/-! ## Memory, image and pointers -/

/-- R129, R131: the five address forms. A post-modify form uses the old pointer and advances it by its step: linearly with wrap-around (MODE 0),
round a circle of LEN bytes whose base is the next lower multiple of the circle's size (MODE 1). R130, R131, R132: the pointer and length
registers and BK. WRL takes the values of R130, SETBK and SETBKI a region of R23 at a member that is present. -/
def Obligations.PointersAndBank : Prop :=
  (∀ (x : Strand) (b i : Fin 16) (n : Fin 4) (imm : BitVec 15) (stp : BitVec 14),
     x.eff (.base b imm) = .ok ⟨x.w[b] + imm.signExtend 32, none⟩ ∧
     x.eff (.index b i) = .ok ⟨x.w[b] + x.w[i], none⟩ ∧
     x.eff (.ptr n) = .ok ⟨x.p[n], none⟩ ∧
     (x.l[n].toNat / 2 ^ 30 = 0 →
       x.eff (.ptrImm n stp) = .ok ⟨x.p[n], some (n, x.p[n] + stp.signExtend 32)⟩ ∧
       x.eff (.ptrReg n i) = .ok ⟨x.p[n], some (n, x.p[n] + x.w[i])⟩) ∧
     (∀ k len base : Nat, x.l[n].toNat / 2 ^ 30 = 1 → x.l[n].toNat % 2 ^ 19 = len → 0 < len → len ≤ 2 ^ k →
       (∀ j, len ≤ 2 ^ j → k ≤ j) → k ≤ 18 → base = x.p[n].toNat / 2 ^ k * 2 ^ k →
       ∃ o : Nat, o < len ∧ ((x.p[n].toNat : Int) - base + stp.toInt - o) % len = 0 ∧
         x.eff (.ptrImm n stp) = .ok ⟨x.p[n], some (n, BitVec.ofNat 32 (base + o))⟩)) ∧
  (∀ (s : State) (st d a : Fin 16) (n : Fin 4) (imm : BitVec 16), Ready s st →
     let x := s.strand st.val
     (∃ t, exec (.movp st n a) s = .next t ∧ Retires s t st { x with p := x.p.set n x.w[a] }) ∧
     (∃ t, exec (.rdp st d n) s = .next t ∧ Retires s t st { x with w := x.w.set d x.p[n] }) ∧
     (∃ t, exec (.rdl st d n) s = .next t ∧ Retires s t st { x with w := x.w.set d x.l[n] }) ∧
     (∃ t, exec (.rdbk st d) s = .next t ∧ Retires s t st { x with w := x.w.set d (x.bk.setWidth 32) }) ∧
     (∀ mode len k : Nat, x.w[a].toNat = mode * 2 ^ 30 + len → len ≤ 262144 →
       mode = 0 ∨ mode = 1 ∧ 0 < len ∨ mode = 2 ∧ len = 2 ^ k →
       ∃ t, exec (.wrl st n a) s = .next t ∧ Retires s t st { x with l := x.l.set n x.w[a] }) ∧
     (let v := x.w[a].toNat
      v / 2 ^ 30 = 3 ∨ v / 2 ^ 19 % 2 ^ 11 ≠ 0 ∨ 262144 < v % 2 ^ 19 ∨ (v / 2 ^ 30 = 1 ∧ v % 2 ^ 19 = 0) ∨
        (v / 2 ^ 30 = 2 ∧ ∀ k, v % 2 ^ 19 ≠ 2 ^ k) →
      exec (.wrl st n a) s = .next ((s.issue st .other).trap st 0x02) ∧ (((s.issue st .other).trap st 0x02).strand st.val).l = x.l) ∧
     (s.bkValid (x.w[a].setWidth 16) = true →
       ∃ t, exec (.setbk st a) s = .next t ∧ Retires s t st { x with bk := x.w[a].setWidth 16 }) ∧
     (s.bkValid imm = true → ∃ t, exec (.setbki st imm) s = .next t ∧ Retires s t st { x with bk := imm }))

/-- R128, R129: a load writes the value at its effective address, extended as the mnemonic says, and the pointer of a post-modify form; no flag,
no memory. Where the destination lies with another member, the value is that of the answer (R133, R362). -/
def Obligations.LoadResults : Prop :=
  ∀ (s : State) (st r : Fin 16) (m : AddrArg) (e : Eff) (loc : Loc) (size : Nat) (bs : List Byte), Ready s st →
    let x := s.strand st.val
    x.eff m = .ok e → s.locate st e.addr.toNat size false = .ok loc → s.integ.contains (s.granuleOf st loc) = false →
    s.fabricFull = false → s.loadAt st loc size = .ok bs →
    let v := leNat bs
    let put := fun (u : Word) => { x.applyUpd e.upd with w := x.w.set r u }
    (size = 4 → ∃ t, exec (.lw st r m) s = .next t ∧ Retires s t st (put (BitVec.ofNat 32 v))) ∧
    (size = 2 → ∃ t, exec (.lh st r m) s = .next t ∧ Retires s t st (put ((BitVec.ofNat 16 v).signExtend 32))) ∧
    (size = 2 → ∃ t, exec (.lhu st r m) s = .next t ∧ Retires s t st (put ((BitVec.ofNat 16 v).setWidth 32))) ∧
    (size = 1 → ∃ t, exec (.lby st r m) s = .next t ∧ Retires s t st (put ((BitVec.ofNat 8 v).signExtend 32))) ∧
    (size = 1 → ∃ t, exec (.lbyu st r m) s = .next t ∧ Retires s t st (put ((BitVec.ofNat 8 v).setWidth 32)))

/-- R21, R22, R128, R154: a store to DMEM, to global memory or to DRAM writes the low bytes of its register, the least significant at the lowest
address, and no other byte; of the strand only the pointer of a post-modify form changes, of the other strands at most a reservation. R90: a
store into image bytes all of whose bits the strand owns goes to its staging view; the committed image and every other staged byte keep
their values. R129, R133, R362: a store to another member is asked of that member and waits; when the answer has come it completes. -/
def Obligations.Stores : Prop :=
  (∀ (s : State) (st r : Fin 16) (m : AddrArg) (e : Eff) (loc : Loc) (size key : Nat) (i : Instr), Ready s st →
     let x := s.strand st.val
     (i = .sw st r m ∧ size = 4 ∨ i = .sh st r m ∧ size = 2 ∨ i = .sby st r m ∧ size = 1) →
     x.eff m = .ok e → s.locate st e.addr.toNat size true = .ok loc → s.memKey st loc = some key →
     s.integ.contains (s.granuleOf st loc) = false → s.fabricFull = false →
     ∃ t, exec i s = .next t ∧
       (∀ j, j < size → t.mget (key + j) = (x.w[r].extractLsb' (8 * j) 8)) ∧
       (∀ a, a < key ∨ key + size ≤ a → t.mget a = s.mget a) ∧
       { t with regs := s.regs, strands := s.strands, mem := s.mem, remoteResv := s.remoteResv } = s ∧
       (∀ a, ¬ pmcCounter a → t.rget a = s.rget a) ∧
       (∀ j, j ≠ st.val → ∃ v, t.strand j = { s.strand j with resv := v }) ∧
       ∃ v n, t.strand st = { x.applyUpd e.upd with pc := x.pc + 4, answer := none, resv := v, resvAge := n }) ∧
  (∀ (s : State) (st r : Fin 16) (m : AddrArg) (e : Eff) (off size : Nat) (i : Instr), Ready s st →
     let x := s.strand st.val
     (i = .sw st r m ∧ size = 4 ∨ i = .sh st r m ∧ size = 2 ∨ i = .sby st r m ∧ size = 1) →
     x.eff m = .ok e → s.locate st e.addr.toNat size true = .ok (.img off) →
     s.integ.contains (s.granuleOf st (.img off)) = false → s.fabricFull = false →
     (∀ j, j < size → s.ownMask st (off + j) = 0xFF) →
     ∃ t stg, exec i s = .next t ∧ Retires s t st { x.applyUpd e.upd with stg := stg } ∧
       (∀ j, j < size → tget ⟨0, 0⟩ stg (off + j) = ⟨0xFF, x.w[r].extractLsb' (8 * j) 8⟩) ∧
       ∀ a, a < off ∨ off + size ≤ a → tget ⟨0, 0⟩ stg a = tget ⟨0, 0⟩ x.stg a) ∧
  (∀ (s : State) (st r : Fin 16) (m : AddrArg) (e : Eff) (mem reg off : Nat), Ready s st →
     let x := s.strand st.val
     x.eff m = .ok e → s.locate st e.addr.toNat 4 true = .ok (.remote mem reg off) → s.integ.contains 0 = false →
     (x.answer = none → s.fabricFull = false → ∃ t, exec (.sw st r m) s = .next t ∧
       t.tx = s.tx ++ [.memberAccess mem st.val true 0 off 4 x.w[r]] ∧ t.issues st = false ∧ t.mem = s.mem) ∧
     (∀ a, x.answer = some a → ∃ t, exec (.sw st r m) s = .next t ∧ Retires s t st (x.applyUpd e.upd)))

/-- R134: PUSH stores below the data stack pointer and lowers it, POP loads at it and raises it, ADJSP moves it by words, RDDSP reads it. No
other byte of memory changes. A pointer that would leave the stack traps and stays. -/
def Obligations.DataStack : Prop :=
  ∀ (s : State) (st d a : Fin 16) (imm : BitVec 18), Ready s st →
    let x := s.strand st.val
    let key := fun (p : Nat) => s.dkey st.val (p - 0x80000)
    (0x80000 ≤ x.dsl.toNat → x.dsl.toNat + 4 ≤ x.dsp.toNat → x.dsp.toNat ≤ 0xC0000 →
      s.integ.contains (key (x.dsp.toNat - 4) / 32) = false →
      ∃ t, exec (.push st a) s = .next t ∧
        (∀ j, j < 4 → t.mget (key (x.dsp.toNat - 4) + j) = x.w[a].extractLsb' (8 * j) 8) ∧
        (∀ k, k < key (x.dsp.toNat - 4) ∨ key (x.dsp.toNat - 4) + 4 ≤ k → t.mget k = s.mget k) ∧
        Retires s { t with mem := s.mem } st { x with dsp := x.dsp - 4 }) ∧
    (0x80000 ≤ x.dsp.toNat → x.dsp.toNat + 4 ≤ 0xC0000 → x.dsp.toNat % 4 = 0 →
      s.integ.contains (key x.dsp.toNat / 32) = false →
      ∃ t, exec (.pop st d) s = .next t ∧ Retires s t st
        { x with dsp := x.dsp + 4, w := x.w.set d (BitVec.ofNat 32 (leNat (s.mgetN (key x.dsp.toNat) 4))) }) ∧
    ((x.dsp.toNat : Int) + 4 * imm.toInt ≤ 0xC0000 → (x.dsl.toNat : Int) ≤ x.dsp.toNat + 4 * imm.toInt ∨ 0 ≤ imm.toInt →
      ∃ t, exec (.adjsp st imm) s = .next t ∧ Retires s t st { x with dsp := x.dsp + 4 * imm.signExtend 32 }) ∧
    (∃ t, exec (.rddsp st d) s = .next t ∧ Retires s t st { x with w := x.w.set d x.dsp }) ∧
    (x.dsp.toNat < x.dsl.toNat + 4 → exec (.push st a) s = .next ((s.issue st .store).trap st 0x07)) ∧
    (imm.toInt < 0 → (x.dsp.toNat : Int) + 4 * imm.toInt < x.dsl.toNat → (x.dsp.toNat : Int) + 4 * imm.toInt ≤ 0xC0000 →
      exec (.adjsp st imm) s = .next ((s.issue st .other).trap st 0x07)) ∧
    (0xC0000 < (x.dsp.toNat : Int) + 4 * imm.toInt → exec (.adjsp st imm) s = .next ((s.issue st .other).trap st 0x04)) ∧
    (x.dsp = 0xC0000 → exec (.pop st d) s = .next ((s.issue st .load).trap st 0x04)) ∧
    (∀ kind code, (((s.issue st kind).trap st code).strand st.val).dsp = x.dsp)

> INSTRUCTIONS FOR THE TASK: In the entries above, the lines from the one bearing "(∃ t, exec (.movp" up to and including the one bearing "(v / 2 ^ 30 = 2" should be transcribed exactly; no other line is wanted.

> TASK RESPONSE:
     (∃ t, exec (.movp st n a) s = .next t ∧ Retires s t st { x with p := x.p.set n x.w[a] }) ∧
     (∃ t, exec (.rdp st d n) s = .next t ∧ Retires s t st { x with w := x.w.set d x.p[n] }) ∧
     (∃ t, exec (.rdl st d n) s = .next t ∧ Retires s t st { x with w := x.w.set d x.l[n] }) ∧
     (∃ t, exec (.rdbk st d) s = .next t ∧ Retires s t st { x with w := x.w.set d (x.bk.setWidth 32) }) ∧
     (∀ mode len k : Nat, x.w[a].toNat = mode * 2 ^ 30 + len → len ≤ 262144 →
       mode = 0 ∨ mode = 1 ∧ 0 < len ∨ mode = 2 ∧ len = 2 ^ k →
       ∃ t, exec (.wrl st n a) s = .next t ∧ Retires s t st { x with l := x.l.set n x.w[a] }) ∧
     (let v := x.w[a].toNat
      v / 2 ^ 30 = 3 ∨ v / 2 ^ 19 % 2 ^ 11 ≠ 0 ∨ 262144 < v % 2 ^ 19 ∨ (v / 2 ^ 30 = 1 ∧ v % 2 ^ 19 = 0) ∨
        (v / 2 ^ 30 = 2 ∧ ∀ k, v % 2 ^ 19 ≠ 2 ^ k) →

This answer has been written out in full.